The prevailing approach for building component-based architectures is via model-driven architecture (MDA), and the MDA approach provides a foundation for the development of an SOA. In An MDA Manifesto (MDA Journal May 2004), Grady Booch comments that an MDA is "a style of enterprise application development and integration based on using automated tools to build system independent models and transform them into efficient implementations". The MDA approach provides for more efficiency in the IT development process through tool-based generation of artifacts, as well as enabling business stakeholders to participate in development of business processes. MDA is rapidly converging with both SOMA (service-oriented modeling and architecture) and SODA (service-oriented development of applications) methodologies for service-oriented application development.

In Guide to Enterprise IT Architecture (C Perks/T Beveridge), Perks states that "IT persists in reinventing technical functions because the existing functions were not built by the current faction. At some times this approach may be perfectly justifiable; however in the many circumstances it is merely a whim of the project team. Application development is all about business functions, not building technical infrastructure". This comment underscores the need for an enterprise-governed approach to developing integration in tandem with the application of a separation-of-concerns perspective to building enterprise-level integration strategies.

The WebSphere Integration Reference Architecture

Business integration benefits from an enforcement of separation of concerns to integrate data and applications as appropriate for business needs. It is not enough to have a process solution or an application server foundation - it is the aggregation of multiple integration styles using common components and services that provide long term sustainability, preserves investment in existing IT assets, and avoids exposure to a "cobbled" integration approach. Effective business integration also requires an operating environment that supports the implementation of service-oriented solutions, can be implemented in a modular, build-as-you-go fashion, and supports all functions required for enterprise-level implementations.
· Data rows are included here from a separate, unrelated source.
-- ==== Sys2Proof/Proofs/InstructionCacheFills.lean ====
section
/-!
O16. The statement speaks of every state, also of one whose render cache holds a dirty line that no address of render memory
names: a fetch that takes that line's place writes it back over cells of a hawk, where it ends the wait of another core.
-/

namespace Sys2Proof.Machine

/-- A dirty line whose address's render cells would be the first of the hawk of site 1. -/
def hawkLine : RcLine := ⟨2 ^ 50 + 2 ^ 26, List.replicate 256 0, true, 0⟩

/-- A full set of the render cache whose least recently used line is that one. -/
def hawkSet : List RcLine :=
  ((List.range 15).map fun i => ⟨256 * (i + 1), List.replicate 256 0, false, 0⟩) ++ [hawkLine]

/-- A core that sleeps until the first word of its hawk is 0. -/
def waiter : Core := { Core.zero with st := .sleeping, waitf := some ⟨0, 0, 0, 0, false, 0, false⟩ }

/-- A device of two cores: core 0, at site 0, runs at address 0 with an empty instruction cache, and core 1, at site 1,
sleeps. -/
def overflowing : State := { State.reset with
  slices := [0]
  rcMib := 1
  rc := mapSet [] 0 hawkSet
  cores := mapSet (mapSet [] 0 { Core.zero with st := .running }) 1 waiter
  regs := mapSet (mapSet (mapSet [] Reg.mcMap.addr 2) (Reg.mcLc 0).addr 0x1) (Reg.mcLc 1).addr 0x101 }

/-- Whether the wait of core 1 has ended after a step that goes on. -/
def waiterMet : Host.Outcome State Fault Refusal → Option Bool
  | .next t => (t.core 1).waitf.map Waitf.met
  | _ => none

theorem overflowing_before : waiterMet (.next overflowing) = some false := by decide +kernel

/-- The fetch of core 0 ends the wait of core 1. -/
theorem fill_meets : waiterMet (exec (.icacheMissFill 0 []) overflowing) = some true := by decide +kernel

/-! ### The premises of the statement -/

theorem overflowing_core : overflowing.core 0 = { Core.zero with st := .running } := by decide +kernel

theorem overflowing_valid : overflowing.valid 0 = true := by decide +kernel

theorem overflowing_failed : overflowing.failed 0 = false := by decide +kernel

theorem overflowing_clocked : overflowing.clocked 0 = true := by decide +kernel

theorem overflowing_channelFree : ChannelFree overflowing (overflowing.siteOf 0) .up := by
  unfold ChannelFree
  decide +kernel

/-- The line of address 0 may be fetched, from its cells. -/
theorem overflowing_fetched :
    overflowing.fetched 0 0 = some (memGets overflowing.mem 0 256, fun i => overflowing.poisoned (0 + 64 * i)) := by
  rfl

theorem overflowing_unpoisoned : overflowing.poisoned (0 + 64 * 0) = false := by decide +kernel

/-- Refutes O16: of the state `overflowing`, the fill of core 0's miss changes core 1. -/
theorem not_instructionCacheFills : ¬ Obligations.InstructionCacheFills := by
  unfold Obligations.InstructionCacheFills
  rintro ⟨h, -⟩
  have hpc : (overflowing.core 0).pc = 0 := by rw [overflowing_core]; rfl
  obtain ⟨hfill, -⟩ := h overflowing 0 overflowing_valid overflowing_failed overflowing_clocked
    (by rw [overflowing_core]) (by rw [overflowing_core]; rfl)
    (fun l hl => absurd hl (by rw [overflowing_core]; exact List.not_mem_nil)) overflowing_channelFree
  rw [hpc] at hfill
  obtain ⟨t, hexec, hothers, -⟩ := hfill _ _ overflowing_fetched overflowing_unpoisoned
  have hkept : waiterMet (.next t) = waiterMet (.next overflowing) :=
    congrArg (fun c : Core => c.waitf.map Waitf.met) (hothers 1 (by decide))
  rw [← hexec, fill_meets, overflowing_before] at hkept
  cases hkept

end Sys2Proof.Machine
end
The WebSphere Integration Reference Architecture provides a comprehensive set of services to enable business integration. The services provide the breadth of functionality needed to solve integration requirements. More importantly, the component services can be implemented in stages to enable incremental evolution on a project-by-project basis while working towards an enterprise integration solution architecture. Although specific projects may not require all of these services, enterprise-level integration will require the ability to add these functional capabilities to the integration architecture. The resultant architecture provides for separation of concerns by enabling business logic, control logic, routing and transformation logic to be loosely-coupled and, as a result, more flexible to change. At the organizational level, this approach facilitates simpler integration solution development and enhances maintainability and operation of the solution.

The WebSphere Integration Reference Architecture (Figure 2) shows the key integration functions that are required for comprehensive, enterprise-level solutions. These service groupings provide the ability to apply separation of concerns to enterprise integration requirements, and lead to a convergence with the principles of service-oriented architecture, as they apply to integration.
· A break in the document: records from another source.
-- ==== Sys2Proof/Proofs/RowMoves.lean ====
section
/-!
O24. MOV.ROW: its checks by the two ends of its rows, one row by the copy of its 256 bytes, and the bits struck in transit by
the count of each that was corrected.
-/

namespace Sys2Proof.Machine

/-! ### The checks -/

/-- Every bit of a MOV.ROW descriptor outside its fields is 0 (04 R163). -/
def RowClean (d : Desc) : Prop :=
  (∀ k, 2 ≤ k → k < 8 → dword d k = 0) ∧ fld (dword d 0) 13 3 = 0 ∧ fld (dword d 0) 32 32 = 0
    ∧ fld (dword d 1) 14 2 = 0 ∧ fld (dword d 1) 48 16 = 0

/-- A MOV.ROW descriptor keeps its form, and its rows lie in a slice and in the hawk (04 R163 R164). -/
def RowValid (d : Desc) : Prop :=
  RowClean d ∧ 1 ≤ (rowMove d).count ∧ (rowMove d).count ≤ 8192
    ∧ ∀ i, i < (rowMove d).count → 0 ≤ (rowMove d).row i ∧ (rowMove d).row i ≤ 49151
      ∧ 0 ≤ (rowMove d).pos i ∧ (rowMove d).pos i ≤ 8191

/-- Its rows lie among those in use of a slice in the list (04 R164). -/
def RowMapped (s : State) (lc : Nat) (d : Desc) : Prop :=
  s.slices.contains (s.siteOf lc) = true ∧ ∀ i, i < (rowMove d).count → (rowMove d).row i < s.rowsUsed

theorem rowClean_iff (d : Desc) : RowClean d ↔ restZero d 2 = true
    ∧ onlyBits (dword d 0) [(0, 13), (16, 16)] = true ∧ onlyBits (dword d 1) [(0, 14), (16, 32)] = true := by
  rw [RowClean, restZero_iff]
  refine and_congr Iff.rfl ?_
  simp only [fld_eq_zero_iff, onlyBits_iff, List.forall_mem_cons, List.not_mem_nil, false_implies, forall_const, and_true]
  constructor
  · rintro ⟨h1, h2, h3, h4⟩
    refine ⟨fun i hi ⟨ha, hb⟩ => ?_, fun i hi ⟨ha, hb⟩ => ?_⟩
    · by_cases h : i < 16
      · exact h1 i (by omega) (by omega)
      · exact h2 i (by omega) (by omega)
    · by_cases h : i < 16
      · exact h3 i (by omega) (by omega)
      · exact h4 i (by omega) (by omega)
  · rintro ⟨h0, h1⟩
    exact ⟨fun i ha hb => h0 i (by omega) (by omega), fun i ha hb => h0 i (by omega) (by omega),
      fun i ha hb => h1 i (by omega) (by omega), fun i ha hb => h1 i (by omega) (by omega)⟩

section
variable (m : RowMove)

theorem RowMove.row_between {hi : Int} (h0 : 0 ≤ m.row 0 ∧ m.row 0 < hi)
    (hn : 0 ≤ m.row (m.count - 1) ∧ m.row (m.count - 1) < hi) {i : Nat} (hlt : i < m.count) : 0 ≤ m.row i ∧ m.row i < hi :=
  linear_between (n := m.count - 1) (by simpa [RowMove.row] using h0) hn (by omega)

theorem RowMove.pos_between {hi : Int} (h0 : 0 ≤ m.pos 0 ∧ m.pos 0 < hi)
    (hn : 0 ≤ m.pos (m.count - 1) ∧ m.pos (m.count - 1) < hi) {i : Nat} (hlt : i < m.count) : 0 ≤ m.pos i ∧ m.pos i < hi :=
  linear_between (n := m.count - 1) (by simpa [RowMove.pos] using h0) hn (by omega)

end

theorem rowCheck_of_invalid {s : State} {lc : Nat} {d : Desc} (h : ¬ RowValid d) : s.rowCheck lc d = some stInvalid := by
  unfold State.rowCheck
  refine if_pos fun hform => h ?_
  simp only [Bool.and_eq_true, decide_eq_true_eq] at hform
  obtain ⟨hrest, hw0, hw1, -, h1, hmax, hr0, hrn, hp0, hpn⟩ := hform
  refine ⟨(rowClean_iff d).mpr ⟨hrest, hw0, hw1⟩, h1, hmax, fun i hi => ?_⟩
  have hr := (rowMove d).row_between hr0 hrn hi
  have hp := (rowMove d).pos_between hp0 hpn hi
  omega

theorem rowCheck_of_valid {s : State} {lc : Nat} {d : Desc} (h : RowValid d) : (RowMapped s lc d → s.rowCheck lc d = none)
    ∧ (¬ RowMapped s lc d → s.rowCheck lc d = some stUnmapped) := by
  obtain ⟨hclean, h1, hmax, hall⟩ := h
  obtain ⟨hrest, hw0, hw1⟩ := (rowClean_iff d).mp hclean
  have h0 := hall 0 (by omega)
  have hn := hall ((rowMove d).count - 1) (by omega)
  have hslice : (rowMove d).slice ≤ 49151 := by
    have hrow : (rowMove d).row 0 = (rowMove d).slice := by simp [RowMove.row]
    omega
  unfold State.rowCheck
  rw [if_neg (by
    simp only [Bool.and_eq_true, decide_eq_true_eq, not_not]
    exact ⟨hrest, hw0, hw1, hslice, h1, hmax, by omega, by omega, by omega, by omega⟩)]
  simp only [Bool.and_eq_true, decide_eq_true_eq]
  constructor
  · rintro ⟨hlist, hrows⟩
    exact if_neg (not_not_intro ⟨hlist, ⟨h0.1, hrows 0 (by omega)⟩, hn.1, hrows _ (by omega)⟩)
  · intro hnot
    refine if_pos fun ⟨hlist, hr0, hrn⟩ => hnot ⟨hlist, fun i hi => ?_⟩
    exact ((rowMove d).row_between hr0 hrn hi).2

/-- The front of a queue that ends leaves all else as it is. -/
theorem finish_workFrame {s : State} {lc : Nat} {u : UnitId} {e : UEntry} {rest : List UEntry}
    (h : (s.core lc).q u = e :: rest) (st : BitVec 8) (v : SumV) : WorkFrame lc u s (s.finish lc u 0 st v) := by
  have hfront := State.finish_front h st v
  refine ⟨?_, ?_, fun k hk => ?_, fun a _ _ => ?_⟩
  · rw [hfront]; rfl
  · rw [hfront, setCore_core, Core.setQ_q]
  · rw [State.finish_core_ne s hk]
  · rw [hfront]; rfl

theorem beginRow_front {s : State} {lc : Nat} {e : UEntry} (hb : e.begun = false)
    (hret : s.siteRetired (s.siteOf lc) = false) : s.beginRow lc 0 e = match s.rowCheck lc (e.ds.headD 0) with
      | some st => s.finish lc .mover 0 st (movSum 0 false)
      | none => s.setEntry lc .mover 0 { e with begun := true } := by
  unfold State.beginRow
  rw [if_neg (by simp [hb, Core.aheadDone]), hret]
  rfl

theorem exec_movRow {s : State} {lc : Nat} {dn : Bool} {f : UnitF} {e : UEntry} (h : AtFront s lc .mover e)
    (hop : e.op = .movRow dn f) :
    exec (if dn then .movRowDn lc (.perform []) else .movRowUp lc (.perform [])) s = .next (s.beginRow lc 0 e) := by
  have hwork : s.movRow lc dn (.perform []) = s.beginRow lc 0 e := by
    unfold State.movRow
    dsimp only
    rw [State.work_front h rfl (by simp only [hop, beq_self_eq_true])]
    rfl
  cases dn <;> exact congrArg Host.Outcome.next hwork

theorem movRow_begins {s : State} {lc : Nat} {dn : Bool} {f : UnitF} {e : UEntry} (h : AtFront s lc .mover e)
    (hop : e.op = .movRow dn f) (hret : s.siteRetired (s.siteOf lc) = false) :
    ∃ t, exec (if dn then .movRowDn lc (.perform []) else .movRowUp lc (.perform [])) s = .next t
      ∧ (RowValid (e.ds.headD 0) ∧ RowMapped s lc (e.ds.headD 0) → t = s.setEntry lc .mover 0 { e with begun := true })
      ∧ (¬ RowValid (e.ds.headD 0) →
          EndsWith s t lc .mover 0x44 {} ∧ WorkFrame lc .mover s t ∧ t.mem = s.mem ∧ t.poison = s.poison)
      ∧ (RowValid (e.ds.headD 0) ∧ ¬ RowMapped s lc (e.ds.headD 0) →
          EndsWith s t lc .mover 0x40 {} ∧ WorkFrame lc .mover s t ∧ t.mem = s.mem ∧ t.poison = s.poison) := by
  obtain ⟨-, -, rest, hq, -, hbegun, -⟩ := id h
  have ends : ∀ st, EndsWith s (s.finish lc .mover 0 st (movSum 0 false)) lc .mover st {}
      ∧ WorkFrame lc .mover s (s.finish lc .mover 0 st (movSum 0 false))
      ∧ (s.finish lc .mover 0 st (movSum 0 false)).mem = s.mem
      ∧ (s.finish lc .mover 0 st (movSum 0 false)).poison = s.poison := fun st =>
    ⟨State.finish_ends hq st _, finish_workFrame hq st _, by rw [State.finish_frame], by rw [State.finish_frame]⟩
  refine ⟨_, exec_movRow h hop, ?_, ?_, ?_⟩ <;> rw [beginRow_front hbegun hret]
  · rintro ⟨hv, hm⟩
    rw [(rowCheck_of_valid hv).1 hm]
  · intro hv
    rw [rowCheck_of_invalid hv]
    exact ends stInvalid
  · rintro ⟨hv, hm⟩
    rw [(rowCheck_of_valid hv).2 hm]
    exact ends stUnmapped

/-! ### A row that is committed -/

/-- The direction of a channel that a MOV.ROW uses. -/
def rowDir (dn : Bool) : VcDir := if dn then .down else .up

/-- A channel notes the row that it sends. -/
def State.sentRow (s : State) (site : Nat) (d : VcDir) (row : Nat) : State :=
  if (s.vc site d).replay.getLast? = some row then s else s.setVc site d ((s.vc site d).sent row)

theorem sentRow_rest (s : State) (site : Nat) (d : VcDir) (row : Nat) : ∃ v, s.sentRow site d row = { s with vcs := v } := by
  unfold State.sentRow
  split
  · exact ⟨s.vcs, rfl⟩
  · exact ⟨_, rfl⟩

section
variable {s : State} {lc site : Nat} {dn : Bool} {f : UnitF} {e : UEntry} {rest : List UEntry}
  (hlc : s.lcAt site = some lc) (hq : (s.core lc).movQ = e :: rest) (hs : e.started = true) (hb : e.begun = true)
  (hf : e.fin = none) (hop : e.op = .movRow dn f)
include hlc hq hs hb hf hop

/-- The row of the oldest MOV.ROW of a site's core is committed once it has crossed. -/
theorem exec_vcRowCommit {t : State} {struck : List MemErr} (errs : List MemErr)
    (hcross : s.cross site (rowDir dn) struck = some t) :
    exec (.vcRowCommit site (rowDir dn) struck errs) s
      = .next (((t.sentRow site (rowDir dn) e.prog).meet errs).commitRow lc 0 e dn) := by
  have hdir : ∀ b : Bool, (rowDir b == .down) = b := fun b => by cases b <;> rfl
  have hfind : findEntry (fun e => e.started && e.fin.isNone) (e :: rest) = some (0, e) :=
    findEntry_head (by simp [hs, hf])
  change execVcRowCommit site (rowDir dn) struck errs s = _
  unfold execVcRowCommit
  simp only [hlc, hq, hfind, hop, hdir, hb, hcross, beq_self_eq_true, Bool.and_self, if_true]
  rfl

end

theorem siteOf_lcAt {s : State} {site lc : Nat} (h : s.lcAt site = some lc) : s.siteOf lc = site := by
  have hp := List.find?_some h
  simp only [Bool.and_eq_true, decide_eq_true_eq] at hp
  exact hp.2

/-- A row without poison arrives without poison. -/
theorem copyRow_clean {s : State} {src : Nat} (dst : Nat) (h : s.runPoisoned src 256 = false) :
    s.copyRow src dst = (s.writeRun dst (memGets s.mem src 256), false) := by
  have hp : ((List.range 4).map fun g => s.runPoisoned (src + 64 * g) 64) = [false, false, false, false] := by
    have part : ∀ g, g < 4 → s.runPoisoned (src + 64 * g) 64 = false := fun g hg => runPoisoned_part h (by omega)
    simp only [show List.range 4 = [0, 1, 2, 3] from rfl, List.map_cons, List.map_nil, part 0 (by decide),
      part 1 (by decide), part 2 (by decide), part 3 (by decide)]
  unfold State.copyRow
  rw [hp]
  rfl

/-- What has moved once the next row of a MOV.ROW is committed, apart from its entry: 256 bytes, and counters. -/
def State.rowMoved (s : State) (lc : Nat) (e : UEntry) (dn : Bool) : State :=
  let m := rowMove (e.ds.headD 0)
  let r := hodKey (s.siteOf lc) (m.row e.prog).toNat 0
  let h := hawkKey (s.siteOf lc) ((m.pos e.prog).toNat * 256)
  let t := s.lathEvent (s.siteOf lc) (if dn then 2 else 1) 1
  (t.writeRun (if dn then r else h) (memGets t.mem (if dn then h else r) 256)).event lc 0x28 4

section
variable {s : State} {lc : Nat} {e : UEntry} {dn : Bool}

theorem rowMoved_monitors : MonitorsOnly s (s.rowMoved lc e dn) :=
  ((MonitorsOnly.of_cores (lathEvent_cores ..)).trans (writeRun_monitors ..)).trans (.of_cores (event_cores ..))

theorem rowMoved_mem (k : Nat) :
    let r := hodKey (s.siteOf lc) ((rowMove (e.ds.headD 0)).row e.prog).toNat 0
    let h := hawkKey (s.siteOf lc) (((rowMove (e.ds.headD 0)).pos e.prog).toNat * 256)
    let src := if dn then h else r
    let dst := if dn then r else h
    memGet (s.rowMoved lc e dn).mem k = if dst ≤ k ∧ k < dst + 256 then memGet s.mem (src + (k - dst)) else memGet s.mem k := by
  intro r h src dst
  simp only [State.rowMoved, event_mem]
  rw [writeRun_get, memGets_length, lathEvent_mem]
  change (if dst ≤ k ∧ k < dst + 256 then _ else _) = _
  split
  next hk => exact memGets_getD _ _ _ _ (show k - dst < 256 by omega)
  next => rfl

theorem rowMoved_regs {a : Nat} (hc : ¬ CountAddr lc a) (hl : ¬ LathCountAddr a) :
    mapGet? (s.rowMoved lc e dn).regs a = mapGet? s.regs a := by
  refine ((event_frame lc _ 0x28 4).regs a hc).trans ?_
  rw [writeRun_regs]
  exact lathEvent_lathFrame _ ((siteOf_lt s lc).trans (by decide)) _ _ a hl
Figure 2. WebSphere Integration Reference Architecture
Figure 2. WebSphere Integration Reference Architecture
Figure 2. WebSphere Integration Reference Architecture

This high-level architecture depicts the integration functions/services required to enable a comprehensive approach to integration. Since these services are described by their interfaces and not by their implementation, a given solution may be made up of mainframe applications, local, or remote services, choreographed processes described by BPEL (the standard for business process description) or components built with J2EE. The implementations of these integration components provide support for non-functional requirements including reliability, security, availability, and management at both the operating environment level, and the component/service level as well.

Connectivity services

At the core of the WebSphere Integration Reference Architecture is the connectivity services. This component provides the infrastructure to support and instantiate the Enterprise Service Bus (ESB) architectural pattern. The ESB delivers inter-connectivity services across the distributed component topology. Transport services, event services, and mediation services are provided through the ESB. Transport services provide the fundamental connection layer; event services enable the system to respond to specific events arising as part of a business process; mediation services enable the loose-coupling between interacting services in the system. The ESB essentially becomes the extended enterprise's arterial system providing messaging, notification, and invocation services across the enterprise's various operating environments. The ESB is a key factor in enabling the service orientation of the WebSphere Integration Reference Architecture to be leveraged for implementing service-oriented solutions today, as well as in the future.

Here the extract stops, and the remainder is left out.